CompCog – Complexity and Cognition is a satellite symposium at the Conference on Complex Systems bringing together scientists interested in modelling cognition as a complex system. The event is coordinated by our lead and by a team of young and senior professors working on cognitive networks and data. After a successful 1st edition in 2020, we were accepted for a full day at CCS2021.

Digital Colloquia on Cognitive Network Science

A series of informal seminar talks promoting #diversity in data science, with a focus on cognitive data and models. This training opportunity is tailored around students who want to pursue a career in data science, exposing them to diversity in scientific disciplines, in academia and industry, in science dissemination and learning.

Network Science and Education

 NetSciEd is an initiative started by and mainly promoted by US professionals and professors. Our lead joined it as he believes in the importance of promoting data and network literacy for innovating education and improving the perception of “hard” STEM disciplines like science and physics. The next satellite of NetSciEd is led by Dr. Evelyn Panagakou and is in June 2021 at Networks 2021.

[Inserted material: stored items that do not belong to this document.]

/-- A pre-empted item leaves core `c`: its context is saved within 2 µs, in a time that is free below that, and it is ready again (R82). -/
def State.saveItem (s : State) (e : Nat) (x : Item) (c : Nat) : State :=
  let d := s.freeBelow 13 2001
  let s1 := d.2.putItem e (some { x with stage := .saved c, ran := x.ran + (s.now - x.since), readyAt := s.serial })
  ({ s1 with serial := s1.serial + 1 }.coreFree c).swapCore c d.1 2

/-- A candidate is dispatched to core `c` (R81, R82): one whose context was saved is restored first, in a time that is free. -/
def State.dispatchTo (s : State) (cd : Cand) (c cls : Nat) : State :=
  let saved : Bool := match cd with
    | .entry e => (s.item? e).any fun x => match x.stage with
      | .saved _ => true
      | _ => false
    | .counter _ => false
  if saved then
    let d := s.freeBelow 14 (2 ^ 32)
    (d.2.startOn cd c cls).swapCore c d.1 3
  else s.startOn cd c cls

/-- ITEM_DISPATCH (R80–R83): the first ready item goes to a core; with none idle it pre-empts a running item of lower rank, whose
context is saved and which becomes ready again. The spec does not say what happens where the only idle core is the one on which the first
ready item has timed out: nothing is dispatched, later ready items wait behind it (DESIGN CHOICE 13). -/
def execItemDispatch (t : Time) (s : State) : Out :=
  live t s fun s =>
    match firstCand s.readyCands with
    | none => s
    | some (cls, _, cd) =>
      match s.coreFor cd with
      | some c => s.dispatchTo cd c cls
      | none =>
        if (List.range 16).any s.coreIdle then s
        else
          match s.victim cls (s.barred cd) with
          | some (e, x) =>
            match x.stage with
            | .running c => (s.saveItem e x c).startOn cd c cls
            | _ => s
          | none => s

/-! ### Completion and release (R79, R83, R84) -/

/-- The completed items of flow `f` that follow each other from the oldest without a gap are released, in order; a rejection frees
what remains (R84). At most `n` items. -/
def State.release (s : State) (f : Nat) : Nat → State
  | 0 => s
  | n + 1 =>
    match s.nextItem f with
    | none => s
    | some (e, x) =>
      if x.stage ≠ .done then s
      else
        let s1 := s.putItem e none
        if 512 ≤ f then s1.release f n
        else
          let s2 := s1.releaseDesc f x
          if (s2.flow f).rejecting then s2.freeFlow f else s2.release f n

/-- The completion of planning of the item of flow `f` and order `sn` reaches the slots that wait for it (R77 kinds 0 and 4) and the
event flows it triggers (R75). The spec does not say how many entries one completion fills where several name the flow: of kind 4 the
oldest waiting entry with an empty slot (DESIGN CHOICE 13). -/
def State.announce (s : State) (f sn : Nat) : State :=
  let s1 := match tget none s.flowPrev f with
    | some p => if p.serial = sn then { s with flowPrev := tput none s.flowPrev f (some { p with done := true }) } else s
    | none => s
  let s2 := match least (fun p => p.2.serial) ((s1.flowItems f).filter fun p => sn < p.2.serial) with
    | some (e, x) =>
      match x.slots.find? fun (p : Nat × OpSlot) => p.2.kind == 0 && p.2.word.isNone with
      | some p => s1.fillSlot e p.1 []
      | none => s1
    | none => s1
  let names := fun (x : Item) => match s.img.program? x.flow with
    | some p => p.trigFlow == f && x.flow != f
    | none => false
  let s3 := match least (fun p => p.2.serial) (s2.itemList.filter fun p =>
      names p.2 && p.2.slots.any fun q => q.2.kind == 4 && q.2.word.isNone) with
    | some (e, x) =>
      match x.slots.find? fun (q : Nat × OpSlot) => q.2.kind == 4 && q.2.word.isNone with
      | some q => s2.fillSlot e q.1 []
      | none => s2
    | none => s2
  s3.trigger fun d => d.trigger == 3 && d.trigFlow == f

/-- A counter item ends on core `c`: one held instance becomes ready (R79). -/
def State.counterEnds (s : State) (c : Nat) : State :=
  let s1 := (s.coreFree c)
  match (List.range 64).find? fun k => (s.dc k).core == some c with
  | none => s1
  | some k =>
    let s2 := (s1.set (Reg.DC_STAT.RUNNING k) 0).modDc k fun x => { x with core := none, held := false }
    if (s.dc k).held then s2.dcReady k else s2

/-- ITEM_COMPLETE (R74, R79, R84): the item on logical core `c` completes: its writes become visible, its counter is decreased, the
slots that wait for it are filled, and the reorder window releases what may go. -/
def execItemComplete (t : Time) (c : Fin 16) (r : ItemResult) (s : State) : Out :=
  live t s fun s =>
    if s.get (Reg.CORE_STAT.STATE c.val) ≠ 1 then s
    else
      let s0 := forEach r.writes (fun s w => s.fabWrite w.addr.toNat (natBytes w.data)) s
      let dec := fun (s : State) => match r.counter with
        | some k => s.dcDec k.val
        | none => s
      let e := s.get (Reg.CORE_STAT.ENTRY c.val)
      if e = counterEntry ∧ (s.item? e).all (fun x => x.stage != .running c.val) then dec (s0.counterEnds c.val)
      else
        match s0.item? e with
        | none => (s0.coreFree c.val)
        | some x =>
          let s1 := ((s0.coreFree c.val)).putItem e (some { x with stage := .done, plan := r.plan })
          let s2 := (dec s1).announce x.flow x.serial
          (s2.release x.flow 1024).syncFlow x.flow

/-- The item of a dependence counter has run for ITEM_MAX on core `c` (R83): it is not repeated, its counter goes on. The spec gives no
flow and no outcome code for it: ITEM_TIMEOUT carries entry 0x3FF, flow 0 and, as for a discard, 1 (DESIGN CHOICE 13). -/
def State.counterTimeout (s : State) (c lim : Nat) : State :=
  match (List.range 64).find? fun k => (s.dc k).core == some c with
  | some k =>
    if (s.dc k).since + lim ≤ s.now then
      (s.log (Src.core (s.get (Reg.CORE_STAT.PHYS c))) Ev.ITEM_TIMEOUT counterEntry 1).counterEnds c
    else s
  | none => s

/-- The item `x` of entry `e` has run for ITEM_MAX on core `c` (R83): dispatched once more from its start, or discarded. -/
def State.itemTimeout (s : State) (c e : Nat) (x : Item) : State :=
  let s1 := (s.coreFree c).log (Src.core (s.get (Reg.CORE_STAT.PHYS c))) Ev.ITEM_TIMEOUT (e + 65536 * x.flow) (b2n x.timedOut.isSome)
  if x.timedOut.isNone then
    { (s1.putItem e (some { x with stage := .ready, ran := 0, readyAt := s1.serial, timedOut := some c })) with serial := s1.serial + 1 }
  else
    let s2 := s1.putItem e (if 512 ≤ x.flow then none else some { x with stage := .done, abandoned := true })
    (s2.release x.flow 1024).syncFlow x.flow

/-- ITEM_TIMEOUT (R83): the item on logical core `c` has run for ITEM_MAX: dispatched once more from its start, or discarded the
second time; nothing where it has not. -/
def execItemTimeout (t : Time) (c : Fin 16) (s : State) : Out :=
  live t s fun s =>
    let lim := s.get Reg.SCHED_CFG.ITEM_MAX * 10000
    let e := s.get (Reg.CORE_STAT.ENTRY c.val)
    if s.get (Reg.CORE_STAT.STATE c.val) ≠ 1 then s
    else
      match (s.item? e).filter fun x => x.stage == .running c.val with
      | some x => if x.ran + (s.now - x.since) < lim then s else s.itemTimeout c.val e x
      | none => s.counterTimeout c.val lim

end Sys2Proof.Machine
end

Research spotlight: Our signature models at CogNosco

Multiplex lexical networks are multilayer representations of concepts and associations in the human mind. Nodes represent single concepts, e.g. “say” or “drama”. The same set of nodes is replicated across different layers, e.g. free associations or synonyms. Words are connected according to specific links on each layer, e.g. words might be synonym or sound similarly. Multiplexity originates from the possibility of connecting words through multiple links at the same time. This led to more accurate/predictive models of early language learning, either without or with machine learning, and clinical impairment in aphasia compared to baseline models considering layers in isolation.

Behavioural forma mentis networks are cognitive networks of free associations, i.e. indicating how words remind of each other when being read. Whereas network structure indicates patterns of semantic memory in the human mind, nodes are attributed also a sentiment label, i.e. are they perceived as positive, negative or neutral by individuals? Both labels and connections are extrated from a behavioural task, e.g. asking for students to read a word, write down the first associates that came to their minds and rate them all in terms of sentiment. In this way, behavioural forma mentis networks represent the structure and the perceived emotions of knowledge in people’s minds.

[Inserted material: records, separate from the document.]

-- ==== Sys2Proof/Machine/Laws.lean ====
section
/-! DEFINITION. Axis control laws: coefficient queue and banks (R96, R102–R104), band unit and bank switch (R97–R101), the mailbox
words that the controller writes (R137, R138), imports (R110), deadlines and overruns (R105–R107). -/

namespace Sys2Proof.Machine

/-- The trace unit of engine `e`. -/
def State.trace (s : State) (e : Nat) : TraceSt := tget default s.traces e
/-- Change the trace unit of engine `e`. -/
def State.modTrace (s : State) (e : Nat) (f : TraceSt → TraceSt) : State := { s with traces := tput default s.traces e (f (s.trace e)) }

/-- The physical number of logical engine `e`, by which it is named as a source (R93). -/
def State.engineSrc (s : State) (e : Nat) : Nat := Src.engine (s.get (Reg.LE_STAT.PHYS e))

/-- A word of the data space of engine `e` (R117). -/
def State.leWord (s : State) (e a : Nat) : Nat := (tget 0 s.lemem (262144 * e + a)).toNat
/-- Set a word of the data space of engine `e`. -/
def State.putLe (s : State) (e a w : Nat) : State := { s with lemem := tput 0 s.lemem (262144 * e + a) (BitVec.ofNat 32 w) }

/-- The key of a coefficient (R96). -/
def coefKey (e sl bank i : Nat) : Nat := 64 * (2 * (24 * e + sl) + bank) + i
/-- A coefficient word (R96). -/
def State.coef (s : State) (e sl bank i : Nat) : Nat := (tget 0 s.coefs (coefKey e sl bank i)).toNat

/-- The axis of slot `sl` of engine `e`, where the slot holds one (R116). -/
def State.slotAxis? (s : State) (e sl : Nat) : Option Nat :=
  if sl < 24 ∧ s.on (Reg.LAW_AXIS.VALID e sl) then some (s.get (Reg.LAW_AXIS.AXIS e sl)) else none

/-- A coefficient of the bank in use as a task reads it (R118, R149): in quiet mode the coefficients 0–3 have their FRAC multiplied by
QUIET_GAIN / 65 536, truncated towards minus infinity. -/
def State.windowCoef (s : State) (e sl bank i : Nat) (quiet : Bool) : Nat :=
  let w := s.coef e sl bank i
  match s.slotAxis? e sl with
  | some a =>
    if i < 4 ∧ quiet then
      setBits w 0 24 (ux 24 (sx 24 (bits w 0 24) * (s.get (Reg.QS_CFG.QUIET_GAIN a) : Int) / 65536))
    else w
  | none => w

/-- A coefficient as LAW_COEF_READ returns it, as the law reads it now (R116, R149): EXP and FRAC. -/
def State.lawCoef (s : State) (e sl bank i : Nat) : Nat :=
  let quiet := match s.slotAxis? e sl with
    | some a => decide (bank = s.get (Reg.LAW_STAT.BANK e sl)) && !(s.axis a).strong
    | none => false
  s.windowCoef e sl bank i quiet % 2 ^ 28

/-- The mode of axis `a` in force for the computations of ring cycle `n` (R146, R148). -/
def State.strongIn (s : State) (a n : Nat) : Bool := if n < (s.axis a).modeFrom then !(s.axis a).strong else (s.axis a).strong

/-- The occupied axis slots of engine `e`. -/
def State.slotsOf (s : State) (e : Nat) : List (Nat × Nat) :=
  (List.range 24).filterMap fun sl => (s.slotAxis? e sl).map fun a => (sl, a)

/-! ### Bank switch (R99, R100, R103) -/

/-- LAW_STAT.SWITCH_PENDING shows whether a switch of the slot awaits its servo boundary. -/
def State.syncPending (s : State) (e sl : Nat) : State :=
  s.setB (Reg.LAW_STAT.SWITCH_PENDING e sl) (!(s.slot e sl).forced.isEmpty || (s.slot e sl).auto.isSome)

/-- A bank switch takes effect (R100): the bank in use, the count, BANK_SWITCH with its kind and FERR. -/
def State.switchBank (s : State) (e sl bank forced ferr : Nat) : State :=
  let a := s.get (Reg.LAW_AXIS.AXIS e sl)
  let s1 := (s.set (Reg.LAW_STAT.BANK e sl) bank).addMod (Reg.BAND_SWITCHES.COUNT e sl) 1
  let s2 := s1.modTrace e fun x => { x with switched := x.switched ++ [sl] }
  s2.log (Src.axis a) Ev.BANK_SWITCH (bank + 2 * forced) ferr

/-- A forced switch of slot `sl` to a bank takes effect (R99, R103). -/
def State.forceBank (s : State) (e sl b : Nat) : State :=
  let s1 := (s.set (Reg.LAW_STAT.BAND e sl) (if b = 0 then 0 else 2)).set (Reg.BAND_COUNT.DWELL_CNT e sl) 0
  (s1.set (Reg.BAND_COUNT.OUT_CNT e sl) 0).switchBank e sl b 1 (s.word (Reg.FERR e sl))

Our research used these networks to investigate how high-school students and STEM researchers perceived STEM subjects, identifying a cognitive dissonance. In fact, students perceived mathematical jargon as negative and eliciting anxiety, yet they strongly appreciated the general idea of science. Forma mentis networks were also used to detect mindset change in trainees and define computational thinking on a cognitive basis.

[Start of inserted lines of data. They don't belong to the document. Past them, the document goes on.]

-- ==== Sys2Proof/Machine/Engine.lean ====
section
/-! DEFINITION. The loop engine: register sets, flags, addressing, interlocks, loops, faults, and the tasks (R117–R138). -/

namespace Sys2Proof.Machine

/-! ### Register sets (R120, R121) -/

/-- The register set in use on engine `e`. -/
def State.set' (s : State) (e : Nat) : LeSet := if (s.eng e).onExt then (s.eng e).ext else (s.eng e).main

/-- Replace the register set in use on engine `e`. -/
def State.putSet (s : State) (e : Nat) (x : LeSet) : State :=
  s.modEng e fun y => if y.onExt then { y with ext := x } else { y with main := x }

/-- The physical register of dN (R121). -/
def LeSet.phys (x : LeSet) (n : Nat) : Nat := if n < 16 then n else 16 + (n - 16 + x.rrb) % 16
/-- dN as 24 bits. -/
def LeSet.getD (x : LeSet) (n : Nat) : Nat := tget 0 x.d (x.phys n)
/-- dN as a signed integer. -/
def LeSet.sD (x : LeSet) (n : Nat) : Int := sx 24 (x.getD n)
/-- Write dN. -/
def LeSet.putD (x : LeSet) (n v : Nat) : LeSet := { x with d := tput 0 x.d (x.phys n) (v % 2 ^ 24) }
/-- aN as a signed integer. -/
def LeSet.sA (x : LeSet) (n : Nat) : Int := sx 56 (tget 0 x.a n)
/-- Write aN. -/
def LeSet.putA (x : LeSet) (n : Nat) (v : Int) : LeSet := { x with a := tput 0 x.a n (ux 56 v) }
/-- pN. -/
def LeSet.getP (x : LeSet) (n : Nat) : Nat := tget 0 x.p n
/-- Write pN. -/
def LeSet.putP (x : LeSet) (n v : Nat) : LeSet := { x with p := tput 0 x.p n (v % 2 ^ 18) }

/-! ### Flags (R120, R123, R124) -/

/-- A bit of sr. -/
def LeSet.bit (x : LeSet) (i : Nat) : Bool := bitAt x.sr i
/-- Write a bit of sr. -/
def LeSet.putBit (x : LeSet) (i : Nat) (b : Bool) : LeSet := { x with sr := withBit x.sr i b }

/-- The bits of sr: N, Z, V, E, L, RM, SATA. -/
def srN : Nat := 0
def srZ : Nat := 1
def srV : Nat := 2
def srE : Nat := 3
def srL : Nat := 4
def srRM : Nat := 8
def srSATA : Nat := 9

/-- N and Z from a result. -/
def LeSet.flagNZ (x : LeSet) (v : Int) : LeSet := (x.putBit srN (decide (v < 0))).putBit srZ (decide (v = 0))
/-- V as given, and L set where it is. -/
def LeSet.flagVL (x : LeSet) (b : Bool) : LeSet := let y := x.putBit srV b; if b then y.putBit srL true else y
/-- L is set where `b`. -/
def LeSet.flagL (x : LeSet) (b : Bool) : LeSet := if b then x.putBit srL true else x
/-- E: an accumulator value outside [-1, 1). -/
def LeSet.flagE (x : LeSet) (v : Int) : LeSet := x.putBit srE (decide (v < -(2 ^ 47)) || decide (2 ^ 47 ≤ v))

/-- A value leaves the signed range of `n` bits. -/
def outS (n : Nat) (v : Int) : Bool := decide (v < -(2 ^ (n - 1))) || decide (2 ^ (n - 1) ≤ v)

/-- A saturated d-register result with N, Z, V and L (R123). -/
def LeSet.resD (x : LeSet) (n : Nat) (v : Int) : LeSet :=
  let r := satS 24 v
  ((x.putD n (ux 24 r)).flagNZ r).flagVL (outS 24 v)

/-- A d-register result with N and Z. -/
def LeSet.resNZ (x : LeSet) (n v : Nat) : LeSet := (x.putD n v).flagNZ (sx 24 v)

/-- An accumulator result with N, Z, E, V and L (R123). -/
def LeSet.resA (x : LeSet) (n : Nat) (v : Int) : LeSet :=
  let r := satS 56 v
  (((x.putA n r).flagNZ r).flagE r).flagVL (outS 56 v)

/-- An accumulator result that cannot overflow, with N, Z and E. -/
def LeSet.resAE (x : LeSet) (n : Nat) (v : Int) : LeSet := ((x.putA n v).flagNZ v).flagE v

/-- A condition code (R134). -/
def LeSet.cond (x : LeSet) (srv : Bool) (c : Nat) : Bool :=
  let n := x.bit srN
  let z := x.bit srZ
  match c with
  | 0 => true
  | 1 => z
  | 2 => !z
  | 3 => n
  | 4 => !n
  | 5 => !n && !z
  | 6 => n || z
  | 7 => x.bit srV
  | 8 => !x.bit srV
  | 9 => x.bit srL
  | 10 => !x.bit srL
  | 11 => x.bit srE
  | 12 => !x.bit srE
  | 13 => srv
  | 14 => !srv
  | _ => false

/-! ### Interlocks (R135) -/

/-- Resource codes: d registers by physical number, then a, p, m, l, b, sr, lc. -/
def resA (n : Nat) : Nat := 32 + n
def resP (n : Nat) : Nat := 40 + n
def resM (n : Nat) : Nat := 48 + n
def resL (n : Nat) : Nat := 56 + n
def resB (n : Nat) : Nat := 64 + n
def resSr : Nat := 72
def resLc : Nat := 73

/-- Kinds of producer: 0 a load, 1 a write of an accumulator, 2 SCS, RSQ or RCP, 3 a write of p, m, l or b, 4 of sr, 5 of lc. Kinds of use:
0 any read, 1 a read of an accumulator by RDA, RDT, EXPA, RSQ, STH or STL, 2 address generation or pointer arithmetic, 3 JCC or SEL,
4 LOOP with CNTREG. The stalls of R135 at a distance. -/
def stallOf (single : Bool) (p : Prod) (dist : Nat) (use : Nat × Nat) : Nat :=
  if p.res ≠ use.2 then 0
  else
    match p.kind with
    | 0 => if single then 3 - dist else 2 - dist
    | 1 => if use.1 = 1 then 2 - dist else 0
    | 2 => 4 - dist
    | 3 => if use.1 = 2 then 3 - dist else 0
    | 4 => if use.1 = 3 then 2 - dist else 0
    | _ => if use.1 = 4 then 2 - dist else 0

/-- The stall cycles of an instruction with these uses after the last instructions (R135). -/
def stalls (single : Bool) (uses : List (Nat × Nat)) : Nat → List (List Prod) → Nat
  | _, [] => 0
  | dist, ps :: rest =>
    max (uses.foldl (fun m u => ps.foldl (fun m p => max m (stallOf single p dist u)) m) 0) (stalls single uses (dist + 1) rest)

/-! ### Faults and the end of a task (R126, R133, R136) -/

/-- The valid tasks of engine `e`: main ones or extensions. -/
def State.tasksOf (s : State) (e : Nat) (ext : Bool) : List Nat :=
  (List.range 32).filter fun t => s.on (Reg.TASK_ENTRY.VALID e t) && s.on (Reg.TASK_ENTRY.EXT e t) == ext

/-- LE_PC shows the set in use. -/
def State.syncPc (s : State) (e : Nat) : State :=
  let x := s.set' e
  ((s.setB (Reg.LE_PC.RUNNING e) x.task.isSome).setB (Reg.LE_PC.SET e) (s.eng e).onExt).set (Reg.LE_PC.PC e) x.pc

/-- After the last main task of a ring cycle has ended, every extension task becomes ready; one that still runs is skipped (R126). While they
are shed none does (R106). -/
def State.extInstances (s : State) (e n : Nat) : State :=
  if !(s.tasksOf e false).all fun t => (s.eng e).ended.contains (t, n) then s
  else
    let s1 := s.modEng e fun y => { y with ended := y.ended.filter fun p => p.2 != n }
    if (s.eng e).shed then s1
    else forEach (s.tasksOf e true) (fun s t =>
      if (s.eng e).ext.task = some t then (s.flag (Reg.LE_PSTAT.EXT_SKIP e)).addMod (Reg.LE_PSTAT.EXT_SKIPS e) 1
      else s.modEng e fun y => if y.extReady.contains t then y else { y with extReady := y.extReady ++ [t] }) s1

/-- The place in the order of arrival of the last uplink of a task for ring cycle `n`; none while one is missing (R105, R109). -/
def State.taskOrder (s : State) (e t n : Nat) : Option Nat :=
  let sl := onesBelow 24 (s.get (Reg.TASK_SLOTS.SLOTS e t))
  let arr := (s.eng e).arrived
  if sl ≠ [] ∧ sl.all fun k => arr.contains (k, n) then some (sl.foldl (fun m k => max m (arr.idxOf (k, n))) 0) else none

/-- The main task that starts next, with its ring cycle: ready, by the order of arrival (R105, R109). -/
def State.nextMain (s : State) (e : Nat) : Option (Nat × Nat) :=
  let ns := ((s.eng e).arrived.map (·.2)).eraseDups
  let r := (s.tasksOf e false).flatMap fun t => ns.filterMap fun n => (s.taskOrder e t n).map fun o => (o, t, n)
  (r.find? fun p => r.all fun q => p.1 ≤ q.1).map (·.2)

/-- The running task ends (R126): after a main task, a pre-empted extension task goes on where no main task is ready, at the cost of a
switch. -/
def State.endTask (s : State) (e : Nat) : State :=
  let x := s.eng e
  if x.onExt then (s.modEng e fun y => { y with ext := { y.ext with task := none } }).syncPc e
  else
    let s1 := s.modEng e fun y => { y with
      main := { y.main with task := none }, ended := y.ended ++ (x.main.task.toList.map fun t => (t, x.main.born)) }
    let s2 := if x.ext.task.isSome ∧ (s.nextMain e).isNone then
        s1.modEng e fun y => { y with onExt := true, cycles := y.cycles + 2 }
      else s1
    (if x.main.task.isSome then s2.extInstances e x.main.born else s2).syncPc e

/-- An engine fault (R136): LE_FAULT, FAULTED, LAW_FAULT, and the running task ends at the faulting instruction. -/
def State.leFault (s : State) (e cause : Nat) : State :=
  let x := s.set' e
  let set1 := b2n (s.eng e).onExt
  let s1 := ((s.set (Reg.LE_FAULT.PC e) x.pc).set (Reg.LE_FAULT.CAUSE e) cause).addSat (Reg.LE_FAULT.COUNT e) 1
  let s2 := (s1.flag (Reg.LE_PSTAT.FAULTED e)).log (s.engineSrc e) Ev.LAW_FAULT (cause + 16 * set1 + 262144 * x.pc) (x.task.getD 0)
  s2.endTask e

/-! ### Sequencing (R128) -/

/-- The end of a pass of every loop whose body ends at `pc`: the loop stack, the next pc and rrb after it. -/
def loopEnd (pc : Nat) : List LoopFr → Nat → List LoopFr × Nat × Nat
  | [], rrb => ([], pc + 1, rrb)
  | f :: rest, rrb =>
    if f.last = pc then
      let r := if f.rot then (rrb + 15) % 16 else rrb
      if 1 < f.left then ({ f with left := f.left - 1 } :: rest, f.first, r) else loopEnd pc rest r
    else (f :: rest, pc + 1, rrb)

/-- The set goes on after the instruction at `pc`. -/
def LeSet.after (x : LeSet) (pc : Nat) : LeSet :=
  let r := loopEnd pc x.loops x.rrb
  { x with loops := r.1, pc := r.2.1, rrb := r.2.2 }

/-- A taken branch to `t` ends every loop, innermost first, whose body does not hold the target. -/
def leaveLoops (t : Nat) : List LoopFr → List LoopFr
  | [] => []
  | f :: rest => if f.first ≤ t ∧ t ≤ f.last then f :: rest else leaveLoops t rest

/-- An instruction completes with the set `x` (its pc still that of the next instruction to run): cycles, interlocks, LE_PC; a pc past
0x3FFF is a fault (R136). -/
def State.leDone (s : State) (e cost : Nat) (uses : List (Nat × Nat)) (prods : List Prod) (x : LeSet) : State :=
  let n := cost + stalls (s.on (Reg.LE_CFG.OPMODE e)) uses 1 x.prods
  let s1 := s.modEng e fun y => { y with cycles := y.cycles + n }
  if 0x3FFF < x.pc then s1.leFault e 6
  else (s1.putSet e { x with prods := (prods :: x.prods).take 3 }).syncPc e

/-- A register instruction of one cycle: `f` on the set in use, then the next instruction. -/
def State.leAlu (s : State) (e : Nat) (uses : LeSet → List (Nat × Nat)) (prods : LeSet → List Prod) (f : LeSet → LeSet) : State :=
  let x := s.set' e
  s.leDone e 1 (uses x) (prods x) ((f x).after x.pc)

/-- Reads of d registers. -/
def useD (l : List Nat) (x : LeSet) : List (Nat × Nat) := l.map fun n => (0, x.phys n)
/-- Reads of accumulators, of use kind `k`. -/
def useA (k : Nat) (l : List Nat) : List (Nat × Nat) := l.map fun n => (k, resA n)
/-- An accumulator is written. -/
def madeA (l : List Nat) : List Prod := l.map fun n => ⟨1, resA n⟩
/-- Nothing of interest to a later instruction. -/
def madeNone (_ : LeSet) : List Prod := []

/-! ### Data access (R117–R119, R125) -/

/-- A load by a law: the word, or nothing at an unassigned address. -/
def State.leLoad (s : State) (e a : Nat) : Option Nat :=
  if a = 0x10602 then some (s.cycleFlags e (s.eng e).onExt)
  else if a < 0x10800 ∨ (0x13000 ≤ a ∧ a < 0x13022) then some (s.leWord e a)
  else if 0x12000 ≤ a ∧ a < 0x12600 then
    let sl := (a - 0x12000) / 64
    let x := s.set' e
    some (s.windowCoef e sl (bits x.window sl 1) (a % 64) (bitAt x.quiet sl))
  else none

/-- The fault of a store by a law at an address: 0 none, 2 unassigned, 3 read-only (R136). -/
def storeFault (a : Nat) : Nat :=
  if a < 0x10000 then 0
  else if a < 0x10600 then
    let o := a % 64
    if (0x20 ≤ o ∧ o ≤ 0x22) ∨ (0x30 ≤ o ∧ o ≤ 0x3D) then 0 else 3
  else if a < 0x10800 ∨ (0x12000 ≤ a ∧ a < 0x12600) ∨ (0x13000 ≤ a ∧ a < 0x13022) then 3
  else 2

/-- The memory an address lies in, for R119: 0 X, 1 Y, 2 the areas with one access per cycle. -/
def memBank (a : Nat) : Nat := if a < 0x8000 then 0 else if a < 0x10000 then 1 else 2

/-- The address of an operand and the pointer after it (R125): pointer, update code, OFF. -/
def LeSet.ea (x : LeSet) (p u : Nat) (off : Int) : Nat × Nat :=
  let v : Int := x.getP p
  let m := sx 18 (tget 0 x.m p)
  let l : Int := (tget 0 x.l p : Nat)
  let b : Int := (tget 0 x.b p : Nat)
  match u with
  | 0 => (ux 18 (v + off), x.getP p)
  | 1 => (x.getP p, ux 18 (v + 1))
  | 2 => (x.getP p, ux 18 (v + m))
  | _ => (x.getP p, if l = 0 then ux 18 (v + m) else ux 18 (b + (v + m - b) % l))

/-- What address generation reads (R135). -/
def useEa (p u : Nat) : List (Nat × Nat) :=
  (2, resP p) :: (if u = 2 then [(2, resM p)] else if u = 3 then [(2, resM p), (2, resL p), (2, resB p)] else [])

/-- A load instruction (R132): the operand's word is taken by `f` after the pointer's update; an unassigned address is fault 2. -/
def State.leRead (s : State) (e p u : Nat) (off : Int) (prods : LeSet → List Prod) (f : LeSet → Nat → LeSet) : State :=
  let x := s.set' e
  let r := x.ea p u off
  match s.leLoad e r.1 with
  | none => s.leFault e 2
  | some w => s.leDone e 1 (useEa p u) (prods x) ((f (x.putP p r.2) w).after x.pc)

/-- A store instruction (R132) of the word `f` gives. -/
def State.leWrite (s : State) (e p u : Nat) (off : Int) (uses : LeSet → List (Nat × Nat)) (f : LeSet → Nat) : State :=
  let x := s.set' e
  let r := x.ea p u off
  match storeFault r.1 with
  | 0 => (s.putLe e r.1 (f x)).leDone e 1 (useEa p u ++ uses x) [] ((x.putP p r.2).after x.pc)
  | c => s.leFault e c

/-! ### Products (R123, R130) -/

/-- A product or accumulation: 0 MPY, 1 MAC, 2 MSU; the exact result. -/
def accum (op : Nat) (acc p : Int) : Int := match op with
  | 0 => p
  | 1 => acc + p
  | _ => acc - p

/-- A Format P result (R130): saturated to 56 bits, and under SATA to [-1, 1 - 2^-47]; its value, V and L. -/
def prodResult (sata : Bool) (v : Int) : Int × Bool × Bool :=
  let r := satS 56 v
  let o := outS 56 v
  if sata && outS 48 r then (satS 48 r, o, true) else (r, o, o)

/-- One move of a Format P instruction on a set: the set and the address read, or nothing at an unassigned address. -/
def State.leMove (s : State) (e : Nat) (x : LeSet) (m : PMove) : Option (LeSet × Nat) :=
  let r := x.ea m.p.val (if m.u then 3 else 1) 0
  (s.leLoad e r.1).map fun w => ((x.putP m.p.val r.2).putD m.d.val (w % 2 ^ 24), r.1)

/-- A move that may be absent: the set, and the address read. -/
def State.leMove? (s : State) (e : Nat) (x : LeSet) (m : Option PMove) : Option (LeSet × Option Nat) :=
  match m with
  | none => some (x, none)
  | some m => (s.leMove e x m).map fun p => (p.1, some p.2)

NB: “Forma mentis” is Latin for “mindset”. Here at CogNOSCO Lab we have a knack for language in general, including language from the past!

News and Lab Outputs:

November 2021: New pre-print co-led by our student Simmi Marina Joseph together with Salvatore Citraro, Virginia Morini and Giulio Rossetti of KDD Lab, CNR, Italy and University of Pisa:

https://arxiv.org/abs/2110.15269

October 2021: New pre-print led by our student Asra Fatima, in collaboration with Ying Li and Thomas T. Hills:

https://arxiv.org/abs/2110.13710

 

September 2021: New paper out on Scientific Reports, in collaboration with Andreia Sofia Teixeira, Szymon Talaga and Trevor J Swanson: 

https://www.nature.com/articles/s41598-021-98147-w

September 2021: Our lab members Asra Fatima, Simmi Marina Joseph and Martyna Wozniak had 3 abstracts accepted for presentation at CompCog21, satellite of CCS2021!

May 2021: Oral presentation accepted at Networks 2021, a joint Sunbelt and Netsci conference.

May 2021: Prof. Yoed N. Kenett (Technion, Israel) visited our lab by giving an invited lecture about cognitive network science.

 

March 2021: A new pre-print out: Cognitive network science investigating emotional perceptions of COVID-19 vaccines on social media. ArXiv version here.

December 2020: We are live, hello world!